- Murphy-Burroughs House
- U.S. National Register of Historic Places
- The house in 2019
- Interactive map showing the location of Murphy-Burroughs House
- Location: Fort Myers, Florida
- Coordinates: 26°38′49″N 81°51′57″W﻿ / ﻿26.64694°N 81.86583°W
- Built: 1901
- Architect: C. S. Caldwell and G. T. Barker
- Architectural style: Georgian Revival
- NRHP reference No.: 84000898
- Added to NRHP: August 1, 1984

= Murphy-Burroughs House =

Historic house in Florida, United States

The Murphy-Burroughs House, also known as the Burroughs Home and Gardens, is a historic home in Fort Myers, Florida. It is located at 2505 1st Street. On August 1, 1984, it was added to the U.S. National Register of Historic Places.
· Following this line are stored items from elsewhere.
-- ==== Sys2Proof/Machine/Writes.lean ====
section
/-!
DEFINITION. Writes, removals and holds at their order points (chapters "Key-value commands", "Ordering,
completion and durability", "Placement and the swath index"): the tests of R132, the switch with its
records and reservations, paired keys, streams, long range writes and secure discard.
-/
namespace Sys2Proof.Machine

/-! ### Key results (Table 4-7, R143) -/

def Dev.keyResult (d : Dev) (k : KeyEnt) : List Byte :=
  be 8 k.version ++ be 4 k.value.length ++
    be 4 (kflags k.held k.paired (k.paired && d.eitherAhead k.space k.key k.hash)) ++ be 8 k.retain

/-- The key result of an absent key: its PAIRED flag is that of the key space (Table 4-8). -/
def absentResult (paired : Bool) : List Byte := zeros 12 ++ be 4 (kflags false paired false) ++ zeros 8

/-- After a removal: the version removed, LENGTH 0, flags and stamp of the key as removed. -/
def removedResult (k : KeyEnt) (oneCopy : Bool) : List Byte :=
  be 8 k.version ++ be 4 0 ++ be 4 (kflags k.held k.paired (k.paired && oneCopy)) ++ be 8 k.retain

/-! ### Free values -/

/-- The next free value of 32 bits. -/
def Dev.takeFree (d : Dev) : Dev × Nat :=
  ({ d with freeNo := d.freeNo + 1 }, (Config.freeWord d.freeNo).toNat)

/-- The key result of a key whose record cannot be read: HELD, PAIRED and the length code stand in the
index entry, VTAG gives the low byte of the version, and no rule states the rest. -/
def Dev.blindResult (d : Dev) (k : KeyEnt) : Dev × List Byte :=
  let (d, a) := d.takeFree
  let (d, b) := d.takeFree
  let (d, r) := d.takeFree
  let (d, r') := d.takeFree
  (d, be 4 a ++ be 3 b ++ be 1 k.version ++ be 4 k.value.length ++
    be 4 (kflags k.held k.paired (k.paired && d.eitherAhead k.space k.key k.hash)) ++
    be 4 r ++ be 4 r')

/-! ### Inputs (R236, R467, R468) -/

/-- A stuck or suspended input counts as inactive. -/
def InputSt.counts (x : InputSt) : Bool := x.active && !x.stuck && !x.susp

/-- The winning rule includes an active HOLD input (R236): HOLD_SEL 1 or 3 HOLD_A, 2 or 3 HOLD_B. -/
def Dev.heldByInput (d : Dev) (sel : Nat) : Bool :=
  (bit sel 0 && d.flag Base.glb F.GLB_IN_CFG_HA_EN && d.io.holdA.counts) ||
    (bit sel 1 && d.flag Base.glb F.GLB_IN_CFG_HB_EN && d.io.holdB.counts)

/-! ### The tests at the order point (R132, R140, R183, R613) -/

/-- The operations of R140. -/
def changesValue (op : Nat) : Bool := isWrite op || op == Op.delete || op == Op.discardSecure

/-- Length of the value that a range write leaves. -/
def Cmd.rangeEnd (c : Cmd) (old : Nat) : Nat :=
  max old ((if c.op = Op.append then old else c.block.offset) + c.len)

/-- What refuses a change at one swath: a status, and the key its key result describes. `badPart` is a part of a
stream that breaks R152. A DELETE with IF_VERSION on a key whose record has failed compares the version the
record held (DESIGN CHOICE, log entry 96: the spec does not say what is compared). -/
def Dev.judgeAt (d : Dev) (n : Fin 16) (c : Cmd) (badPart : Bool) : Option (Nat × Option KeyEnt) :=
  let b := c.block
  let w := isWrite c.op
  let s := d.sw n
  if d.exhausted n then some (St.mediaWorn, none)
  else
    match s.matched c.space c.key c.hash with
    | none =>
      if !w || c.op == Op.writeRange || (c.op == Op.append && !b.create) then some (St.notFound, none)
      else if c.op == Op.casPut && b.version != 0 then some (St.versionMismatch, none)
      else if badPart then some (St.rangeInvalid, none)
      else if c.op == Op.append && decide (4294967295 < c.rangeEnd 0) then some (St.tooLarge, none)
      else if !c.keyHeld.contains n then some (St.keysExhausted, none)
      else none
    | some k =>
      let lost := s.recLost k
      if changesValue c.op && k.held then some (St.retained, some k)
      else if changesValue c.op && k.retain != 0 && lost then some (St.retained, some k)
      else if changesValue c.op && k.retain != 0 && !d.trusted then some (St.timeUntrusted, some k)
      else if changesValue c.op && decide (d.stamp < k.retain) then some (St.retained, some k)
      else if (c.isRange && (lost || !(s.lostSheaves k).isEmpty)) || (c.op == Op.casPut && lost) then
        some (St.mediaLost, none)
      else if c.op == Op.casPut && b.version != k.version then some (St.versionMismatch, some k)
      else if c.op == Op.delete && b.ifVersion && b.version != k.version then
        some (St.versionMismatch, some k)
      else if badPart || (c.op == Op.writeRange && decide (k.value.length < b.offset)) then
        some (St.rangeInvalid, none)
      else if c.isRange && decide (4294967295 < c.rangeEnd k.value.length) then some (St.tooLarge, none)
      else none

/-- The owner whose copy of the key is ahead of the other's (R269). -/
def Dev.aheadOwner (d : Dev) (c : Cmd) : Option (Fin 16) :=
  c.owners.find? fun n =>
    (match (d.sw n).find c.space c.key with
     | some k => k.ahead
     | none => false) ||
      (d.sw n).tombs.any fun t => t.space == c.space && t.key == c.key && t.lag

/-- What refuses a change: the refusal of the copy that is ahead, otherwise the first one of any owner.
Once a copy has passed, or has applied a piece, the other follows it. -/
def Dev.judge (d : Dev) (c : Cmd) (badPart : Bool) : Option (Nat × Option KeyEnt) :=
  if !c.passed.isEmpty || !c.pieces.isEmpty then none
  else
    match d.aheadOwner c with
    | some n => d.judgeAt n c badPart
    | none => c.owners.findSome? fun n => d.judgeAt n c badPart

/-- A change of part of a key's state waits on both copies until the lagging one has caught up; not for a copy
whose record is lost, which cannot be sent. -/
def Dev.awaitsCatchup (d : Dev) (c : Cmd) : Bool :=
  c.passed.isEmpty && c.pieces.isEmpty && c.owners.length == 2 &&
    match d.aheadOwner c with
    | some n =>
      (match (d.sw n).find c.space c.key with
       | some k => !(d.sw n).recLost k
       | none => true)
    | none => false
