/-- ERASE_FAIL: one block of the die has failed to erase; it is replaced before the superblock leaves
ERASING. A second block of the die that failed in the same erase is listed as well. -/
def doEraseFail (n : Fin 16) (i : Nat) (die : Fin 32) (plane : Fin 4) (d : Dev) : Dev :=
  let x := (d.sw n).sb i
  if !d.swRuns n || x.st != .erasing then d
  else if x.erasedOn.contains die.val then
    if x.failed.contains (die.val * 4 + plane.val) then d
    else (d.bump (Base.sw n) F.SW_MED_ERASE_FAIL_COUNT).badBlock n i (die.val * 4 + plane.val)
  else
    match d.opRuns n die .erase (.mover .gleaning) with
    | none => d
    | some d =>
      let b := Base.sw n
      let d := (((d.bumpBy b F.SW_MED_ERASE_COUNT 4).bump b F.SW_MED_ERASE_FAIL_COUNT).updSw n fun s =>
        s.wipeDie i die).opEnded n die []
      (d.badBlock n i (die.val * 4 + plane.val)).eraseEnds n i

/-! ### The cipher's known-answer test -/

/-- KAT_GO: KAT_DONE is cleared, the test runs, and its end sets KAT_DONE and KAT_PASS (R339). -/
def doKatGo (n : Fin 16) (pass : Bool) (d : Dev) : Dev :=
  let b := Base.sw n
  ((d.setFld b F.SW_CIP_STAT_KAT_DONE 1).setFld b F.SW_CIP_STAT_KAT_PASS (b2n pass))

end Sys2Proof.Machine
end

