-- ==== Sys2Proof/Machine/Placement.lean ====
section
/-!
DEFINITION. Moving placement slots (R271 to R276): the foster of a slot, its copy passes, its cutover
and the end of an evacuation job.
-/
namespace Sys2Proof.Machine

/-! ### Choosing (R271, R275, R276) -/

/-- The evacuation job that runs, by its swath. -/
def Dev.evacJob (d : Dev) : Option (Fin 16 × Job) :=
  (d.adm.jobs.find? fun e => e.1 / 256 == 3 && e.2.st == 1).map fun e => (finSw (e.1 % 256), e.2)

/-- The next slot an evacuation (ACTION 1) or return (ACTION 2) of a swath moves. -/
def Dev.nextSlot (d : Dev) (n : Fin 16) (act : Nat) : Option Nat :=
  (List.range 256).find? fun s =>
    let x := d.slot s
    if act = 1 then x.owner == n && (x.st != 4 || x.home != n) else x.home == n && (x.owner != n || x.st != 0)

/-- Keys of a slot at a swath; only the paired ones of a PARTIAL slot move. -/
def Dev.movedKeys (d : Dev) (m : Fin 16) (slot : Nat) (pairedOnly : Bool) : List KeyEnt :=
  (d.sw m).keys.filter fun k => hashSlot k.hash == slot && (k.paired || !pairedOnly)

/-- The swath a slot in motion has its keys copied from: the owner, or the partner in state PARTIAL, where the owner
cannot be read. -/
def Dev.slotSource (d : Dev) (slot : Nat) : Fin 16 :=
  let x := d.slot slot
  if x.st = 4 then x.partner else x.owner

/-- The swath of the most LFREE, the lowest number on a tie. -/
def Dev.mostFree (d : Dev) : List (Fin 16) → Option (Fin 16)
  | [] => none
  | m :: t =>
    match d.mostFree t with
    | none => some m
    | some k => if lookD m.val 0 d.disp.lfree < lookD k.val 0 d.disp.lfree then some k else some m

/-- The foster of a slot (R271); the keys to make room for are those that will move. -/
def Dev.fosterFor (d : Dev) (n : Fin 16) (slot mask : Nat) : Option (Fin 16) :=
  let x := d.slot slot
  let ks := d.movedKeys (if d.online n then n else x.partner) slot (!d.online n || x.pairedOnly)
  let l := (ks.map fun k => k.value.length).sum + 2 ^ 30
  let p : Nat := (ks.map fun k => k.charge.2).sum + 2 ^ 30
  d.mostFree (allSwaths.filter fun m =>
    (mask == 0 || bit mask m.val) && d.online m && !(d.sw m).fallow && !d.underTest m && m != n &&
      m != x.partner && decide (l ≤ lookD m.val 0 d.disp.lfree) && decide (Int.ofNat p ≤ d.pfreeOf m) &&
      decide (ks.length ≤ lookD m.val 0 d.disp.kfree))

/-- Begin the copy of a slot to a swath: COPY or RETURNING, or PARTIAL where its owner cannot be read. -/
def Dev.beginCopy (d : Dev) (n : Fin 16) (slot : Nat) (m : Fin 16) (act : Nat) : Dev :=
  let x := d.slot slot
  let st := if act ≠ 1 then 5 else if d.online n then 1 else 4
  let d := d.setSlot slot { x with st := st, copied := false, part := x.pairedOnly, moved := [] }
  let d := { d with adm := { d.adm with slot := some slot, foster := some m, copies := 0 } }
  d.setFld Base.dsp F.DSP_EVQ_STAT_SLOT slot

/-- The running job takes its next slot, if one is left and a swath can take it. -/
def Dev.takeSlot (d : Dev) : Dev :=
  match d.evacJob with
  | none => d
  | some (n, j) =>
    match d.nextSlot n j.act with
    | none => d
    | some s =>
      if j.act = 1 then
        match d.fosterFor n s j.arg with
        | none => d
        | some m => d.beginCopy n s m 1
      else if d.online n then d.beginCopy n s n 2
      else d

/-! ### Copying -/

/-- A swath's copy of a key goes without a tombstone: partial copies, and copies of a slot moved away. -/
def Dev.dropCopy (d : Dev) (m : Fin 16) (k : KeyEnt) : Dev :=
  let d := d.updDisp fun x => { x with
    lfree := addAt m.val k.charge.1 x.lfree, pfree := addInt m.val k.charge.2 x.pfree,
    kfree := addAt m.val 1 x.kfree }
  (d.updSw m fun s => ((s.eraseKey k.space k.key).markDirty (k.segs false)).freeMapUnits k.units).vcFree m k.cells

/-- The copy of a key is the same as the source's. -/
def sameCopy (a b : KeyEnt) : Bool :=
  a.version == b.version && a.held == b.held && a.retain == b.retain && a.ahead == b.ahead

/-- Copy one key from swath n where it differs at swath m; none while the target has no room. A key whose record
cannot be read stays behind (DESIGN CHOICE, log entry 94). -/
def Dev.copyKey (d : Dev) (n m : Fin 16) (k : KeyEnt) (al : Alloc) : Option Dev :=
  if (((d.sw m).find k.space k.key).any (sameCopy k)) || (d.sw n).recLost k then some d
  else d.copyTo n m k k.ahead ((d.sw n).lostSheaves k) al

/-- Bring a slot's keys at the target to those of the source. -/
def Dev.syncSlot (d : Dev) (src m : Fin 16) (slot : Nat) (pairedOnly : Bool) (al : List Alloc) : Option Dev :=
  let ks := d.movedKeys src slot pairedOnly
  let gone := (d.movedKeys m slot pairedOnly).filter fun k => (d.sw src).find k.space k.key |>.isNone
  let d := gone.foldl (fun d k => d.dropCopy m k) d
  (ks.foldl (fun (a : Option Dev × List Alloc) k =>
    match a.1 with
    | none => a
    | some d => (d.copyKey src m k (a.2.head?.getD ((d.sw m).freshPlace k)), a.2.drop 1)) (some d, al)).1

/-- The slot in motion, with the job's swath and action, source and target. -/
def Dev.moving (d : Dev) : Option (Fin 16 × Nat × Nat × Fin 16 × Fin 16) :=
  match d.evacJob, d.adm.slot, d.adm.foster with
  | some (n, j), some s, some m => some (n, j.act, s, d.slotSource s, m)
  | _, _, _ => none

/-- SLOT_COPY_PASS: a pass over the slot ends; with fewer than 65,536 keys on the move list, or after
three passes, the slot goes to cutover (R272, R273). A slot whose owner cannot be read stays PARTIAL (R275). -/
def doSlotCopyPass (d : Dev) : Dev :=
  match d.moving with
  | none => d
  | some (_, _, s, src, m) =>
    let x := d.slot s
    if !(x.st == 1 || x.st == 5 || (x.st == 4 && !x.copied)) || !d.online src || !d.online m then d
    else
      match d.syncSlot src m s x.pairedOnly [] with
      | none => d
      | some d =>
        let d := { d with adm := { d.adm with copies := d.adm.copies + 1 } }
        if x.moved.length < 65536 ∨ d.adm.copies = 3 then
          d.setSlot s { x with st := if x.st = 4 then 4 else 2, copied := true, moved := [] }
        else d.updDisp fun y => { y with plc := put s { x with moved := [] } y.plc }

/-! ### Cutover (R249, R273, R275, R276, R366, R587) -/

/-- Commands and streams of a slot that are still in flight at a swath. -/
def Dev.slotBusy (d : Dev) (slot : Nat) (src : Fin 16) : Bool :=
  (d.disp.cmds.any fun e => e.2.hasTag && hashSlot e.2.hash == slot && e.2.owners.contains src) ||
    d.ses.ctx.any fun e => e.2.streams.any fun s =>
      s.owners.contains src && hashSlot (d.keyedHash s.space s.key) == slot

/-- Swaths that own no slot. -/
def Dev.bypassed (d : Dev) : List (Fin 16) := allSwaths.filter fun n => !d.ownsSlots n

/-- A second swath has come to own no slots (R587). -/
def Dev.bypassCheck (d before : Dev) : Dev :=
  let l := d.bypassed
  if before.bypassed.length < l.length ∧ 2 ≤ l.length then
    d.report 0x0C03 Unit.steward 2 l.length ((l.map fun n => 2 ^ n.val).sum)
  else d

/-- The slot's new entry: HOME again where its owner is, FOSTERED elsewhere; an evacuated PARTIAL slot
stays PARTIAL, since its unpaired keys are still on HOME. -/
def Slot.handOver (x : Slot) (m : Fin 16) (act : Nat) : Slot :=
  { x with
    owner := m, copied := false, part := false, moved := [],
    st := if x.pairedOnly ∧ act = 1 then 4 else if m = x.home then 0 else 3 }

/-- A SLOT_IN (5) or SLOT_OUT (6) record. -/
def Swath.slotRec (s : Swath) (type slot : Nat) : Swath := s.goneRec type slot 0 0 0 0 [] none

/-- SLOT_CUTOVER: with the slot's commands finished, the move list is copied, SLOT_OUT and SLOT_IN are
written and OWNER changes; the job takes its next slot. While a ring is full it waits (R265). -/
def doSlotCutover (al : List Alloc) (d : Dev) : Dev :=
  match d.moving with
  | none => d
  | some (n, act, s, src, m) =>
    let x := d.slot s
    if !(x.st == 2 || (x.st == 4 && x.copied)) || !d.online src || !d.online m || d.slotBusy s src then d
    else
      match d.syncSlot src m s x.pairedOnly al with
      | none => d
      | some d1 =>
        let leaves := src != x.partner
        let d1 := if leaves then
            (d1.movedKeys src s x.pairedOnly).foldl (fun d k => d.dropCopy src k) d1 else d1
        let d1 := if leaves then d1.updSw src fun y => y.slotRec 6 s else d1
        let d1 := d1.updSw m fun y => y.slotRec 5 s
        if !(d1.sw src).ringFits || !(d1.sw m).ringFits then d
        else
        let d1 := (d1.setSlot s (x.handOver m act)).bypassCheck d
        let done := d1.adm.moved + 1
        let left := ((List.range 256).filter fun t =>
          let y := d1.slot t
          if act = 1 then y.owner == n else y.home == n && (y.owner != n || y.st != 0)).length
        let d1 := { d1 with adm := { d1.adm with slot := none, foster := none, moved := done } }
        let d1 := d1.setFld Base.dsp F.DSP_EVQ_STAT_DONE (min 255 done)
        let d1 := match d1.job 3 n.val with
          | some j => d1.setJob 3 n.val { j with permille := done * 1000 / (done + left) }
          | none => d1
        d1.takeSlot

/-- EVACUATION_END: no slot is left, or no swath can take the next one (R271). -/
def doEvacuationEnd (d : Dev) : Dev :=
  match d.evacJob with
  | none => d
  | some (n, j) =>
    if d.adm.slot.isSome then d
    else
      let d := d.takeSlot
      if d.adm.slot.isSome then d
      else
        let left := (d.nextSlot n j.act).isSome
        if left ∧ j.act = 2 then d
        else
          let d := d.endJob 3 n.val (!left) (if left then St.noSpace else St.ok)
          (d.setFld Base.dsp F.DSP_EVQ_STAT_ACTIVE 0).raise (shared 0x31)

/-- A slot that was in COPY or CUTOVER drops the target's partial copies and starts over (R274). -/
def Dev.restartSlot (d : Dev) : Dev :=
  match d.adm.slot, d.adm.foster with
  | some s, some m =>
    let x := d.slot s
    let d := (d.movedKeys m s x.pairedOnly).foldl (fun d k => if x.partner = m ∨ x.owner = m then d else d.dropCopy m k) d
    let st := if x.owner = x.home then 0 else if x.part then 4 else 3
    let d := d.setSlot s { x with st := st, copied := false, part := false, moved := [] }
    { d with adm := { d.adm with slot := none, foster := none, copies := 0 } }
  | _, _ => d

/-- DSP_EVQ_STAT shows the evacuation job that runs (R277). -/
def Dev.showEvac (d : Dev) : Dev :=
  match d.evacJob with
  | none => d
  | some (n, _) =>
    let b := Base.dsp
    let d := (d.setFld b F.DSP_EVQ_STAT_SWATH n.val).setFld b F.DSP_EVQ_STAT_ACTIVE 1
    d.setFld b F.DSP_EVQ_STAT_DONE (min 255 d.adm.moved)

/-- An evacuation job that waits resumes: its slot starts over and the next one is taken (R274). -/
def Dev.resumeEvac (d : Dev) : Dev :=
  if !(d.adm.jobs.any fun (e : Nat × Job) => e.1 / 256 == 3 && e.2.st == 4) then d
  else
    let d := d.restartSlot
    let jobs : Tbl Job := d.adm.jobs.map fun (e : Nat × Job) =>
      (e.1, if e.1 / 256 == 3 && e.2.st == 4 then { e.2 with st := 1 } else e.2)
    ({ d with adm := { d.adm with jobs := jobs } }).showEvac.takeSlot

end Sys2Proof.Machine
end

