-- ==== Sys2Proof/Machine/Update.lean ====
section
/-!
DEFINITION. Settings images, firmware images, the Aethem link, attestation and ownership (chapter 15).
-/
namespace Sys2Proof.Machine

/-! ### REASON codes (Table 4-18) -/

def reasonStatus (r : Nat) : Nat :=
  if r = 0 then St.ok
  else if r = 1 ∨ r = 5 then St.permission
  else if r = 2 ∨ r = 3 then St.versionMismatch
  else if r = 4 then St.tooLarge
  else if r = 6 then St.rangeInvalid
  else St.busy

/-- The stepping of this controller (R564). -/
def stepping : Nat := 0xB0

/-- FW_VERSION as STATUS and ATTEST give it: stepping, major, minor, patch. -/
def Boot.verBytes (b : Boot) : List Byte := be 1 stepping ++ be 3 b.runVer

/-- STATUS.SERIAL. -/
def Boot.serial (b : Boot) : List Byte := padTo 24 (b.identity.take 24)

/-! ### Settings images (R549, R550, Table 15-8) -/

/-- Pieces of n bytes, a shorter rest dropped. -/
def entriesOf (n : Nat) (l : List Byte) : List (List Byte) := (chunks n (l.length + 1) l).filter fun e => e.length == n

def word32 (l : List Byte) (off : Nat) : Word := BitVec.ofNat 32 (fieldBe l off 4)

/-- PROFILE of each trust anchor, in order. -/
def anchorsOf : Nat → List Byte → List Nat
  | 0, _ => []
  | k + 1, l =>
    if l.length < 4 then []
    else fieldBe l 0 1 :: anchorsOf k (l.drop (4 + ceilDiv (fieldBe l 2 2) 4 * 4))

/-- Runs of pattern words into a bank. -/
def patternRuns : Nat → List Byte → Tbl Word → Tbl Word
  | 0, _, t => t
  | k + 1, l, t =>
    if l.length < 8 then t
    else
      let w := fieldBe l 0 4
      let n := fieldBe l 4 4
      let ws := (entriesOf 4 ((l.drop 8).take (4 * n))).map fun e => word32 e 0
      let t := (ws.zip (List.range ws.length)).foldl (fun t e =>
        if w + e.2 ≤ 0x22553F then putD (w + e.2) 0 e.1 t else t) t
      patternRuns k (l.drop (8 + 4 * n)) t

def spaceOf (e : List Byte) : SpaceDef where
  pairing := fieldBe e 1 1
  set_ := if fieldBe e 2 1 = 0xFF then none else some (fieldBe e 2 1)
  qprio := fieldBe e 3 1
  keyId := word32 e 4
  retainS := fieldBe e 8 4
  mirror := fieldBe e 12 1 != 0

/-- One section taken into an image; none for an unknown type. -/
def Settings.section (x : Settings) (type : Nat) (body : List Byte) : Option Settings :=
  if type = 1 then
    some { x with regs := x.regs ++ (entriesOf 8 body).map fun e => (fieldBe e 0 4, word32 e 4) }
  else if type = 2 then
    some { x with spaces := (entriesOf 16 body).foldl (fun t e => put (fieldBe e 0 1) (spaceOf e) t) x.spaces }
  else if type = 3 then
    some { x with profiles := (entriesOf 36 body).foldl (fun t e =>
      put (fieldBe e 0 1) { mask := fieldBe e 2 2 % 512, map := BitVec.ofNat 256 (fieldBe e 4 32) } t) x.profiles }
  else if type = 4 then some { x with anchors := x.anchors ++ anchorsOf body.length body }
  else if type = 5 then
    let es := (entriesOf 2 body).take 256
    some { x with placement := ((es.zip (List.range es.length)).filter fun e =>
        decide (fieldBe e.1 0 1 < 16 ∧ fieldBe e.1 1 1 < 16)).map fun e =>
      (e.2, (finSw (fieldBe e.1 0 1), finSw (fieldBe e.1 1 1))) }
  else if type = 6 then
    some { x with tcam := (entriesOf 92 body).foldl (fun t e =>
      put (fieldBe e 0 2 % 4096) ((entriesOf 4 (e.drop 4)).map fun w => word32 w 0) t) x.tcam }
  else if type = 7 then some { x with pattern := patternRuns body.length body x.pattern }
  else if type = 8 then some { x with release_ := true }
  else none

/-- The sections of an image; none where one is unknown or overruns. -/
def Settings.sections (x : Settings) : Nat → List Byte → Option Settings
  | 0, _ => some x
  | k + 1, l =>
    let n := fieldBe l 4 4
    if l.length < 8 ∨ l.length < 8 + n then none
    else
      match x.section (fieldBe l 0 2) ((l.drop 8).take n) with
      | none => none
      | some x => x.sections k (l.drop (8 + ceilDiv n 4 * 4))

/-- A settings image cut into its parts. -/
def parseSettings (l : List Byte) : Option Settings :=
  if l.length < 160 ∨ fieldBe l 0 4 ≠ 0x53484753 ∨ fieldBe l 16 4 ≠ l.length then none
  else
    let cert := fieldBe l 22 2
    let x := { Settings.reset with
      format := fieldBe l 4 2, signer := fieldBe l 6 2, series := fieldBe l 8 8, serial := slice l 24 24, bytes := l }
    x.sections (fieldBe l 20 2) (slice l (64 + cert) (l.length - 160 - cert))

/-- The settings slot not in use. -/
def Boot.idleSet (b : Boot) : Bool := !b.setSlotB

/-- The checks of R551 after the first; 0 when all pass. -/
def Dev.settingsReason (d : Dev) (x : Settings) (sigOk : Bool) : Nat :=
  let b := d.boot
  let want := if b.owner.isSome then 2 else 1
  if !sigOk ∨ x.signer ≠ want then 1
  else if (x.serial.any (· != 0) && x.serial != b.serial) ∨
      bitsOf (b.formatsOf b.fwSlotB) 16 16 < x.format then 2
  else if x.series ≤ b.set_.series then 3
  else if b.setA = .trial ∨ b.setB = .trial then 7
  else 0

/-- SETTINGS_WRITE. -/
def doSettingsWrite (cid : Nat) (sigOk : Bool) (d : Dev) : Dev :=
  d.mgmt cid Op.settingsWrite fun c _ =>
    match parseSettings c.payload with
    | none => d.answer cid St.malformed (zeros 4)
    | some x =>
      let r := d.settingsReason x sigOk
      if r ≠ 0 then d.answer cid (reasonStatus r) (be 1 r ++ zeros 3)
      else
        let s := d.boot.idleSet
        let b := d.boot.putSet s .pending
        let b := if b.setOf (!s) = .active then b.putSet (!s) .fallback else b
        let b := if s then { b with imgB := some x } else { b with imgA := some x }
        ({ d with boot := b }).answer cid St.ok (zeros 4)

/-! ### Firmware headers (R523, R526) -/

def fwHdrOf (h : List Byte) : FwHdr where
  bytes := h
  secVer := fieldBe h 18 1
  fwVer := fieldBe h 20 4
  len := fieldBe h 24 4
  formats := word32 h 28
  minFrom := fieldBe h 32 4

/-- ASCII "SHG-256Q". -/
def partName : List Byte := [0x53, 0x48, 0x47, 0x2D, 0x32, 0x35, 0x36, 0x51]

/-- Items 1 and 2 of R526, the cryptographic ones by their outcome. -/
def hdrForm (h : List Byte) (sigOk : Bool) : Bool :=
  h.length == 512 && fieldBe h 0 4 == 0x53484749 && fieldBe h 4 2 == 1 && fieldBe h 6 2 == 1 &&
    fieldBe h 19 1 == 0 && fieldBe h 36 4 == 0 && (slice h 160 256).all (· == 0) &&
    decide (fieldBe h 156 4 ≤ 3) && sigOk

def hdrPart (h : List Byte) (unwrapOk : Bool) : Bool :=
  slice h 8 8 == partName && decide (fieldBe h 16 1 ≤ stepping ∧ stepping ≤ fieldBe h 17 1) && unwrapOk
The Burroughs Home provides living history tours and functions as an event venue. The three-story home sits on the Caloosahatchee. The beautiful veranda wraps around 3 sides of the house. Mona's Dancing Porch extends from the East side of the Historic Structure. Completion of a large, open waterfront pavilion occurred in 2015 to accommodate weddings and events.

The Murphy-Burroughs House was Ft. Myers' first year-round luxury home. It is in the Georgian Revival style and was built in 1901 for John T. Murphy, a cattle rancher. The construction of this home kicked off the "building boom" of the area. Each step of the process was followed by the local newspaper, The Fort Myers Press.

Nelson Burroughs bought the house in 1919. In 1922, Mr. Burroughs transferred ownership of the Home to his daughters, Mona & Jettie. Mona bequeathed the property to The City of Fort Myers prior to her death in 1978. The passing of her husband, Franz Fischer, in 1983, marked the end of its use as a residence.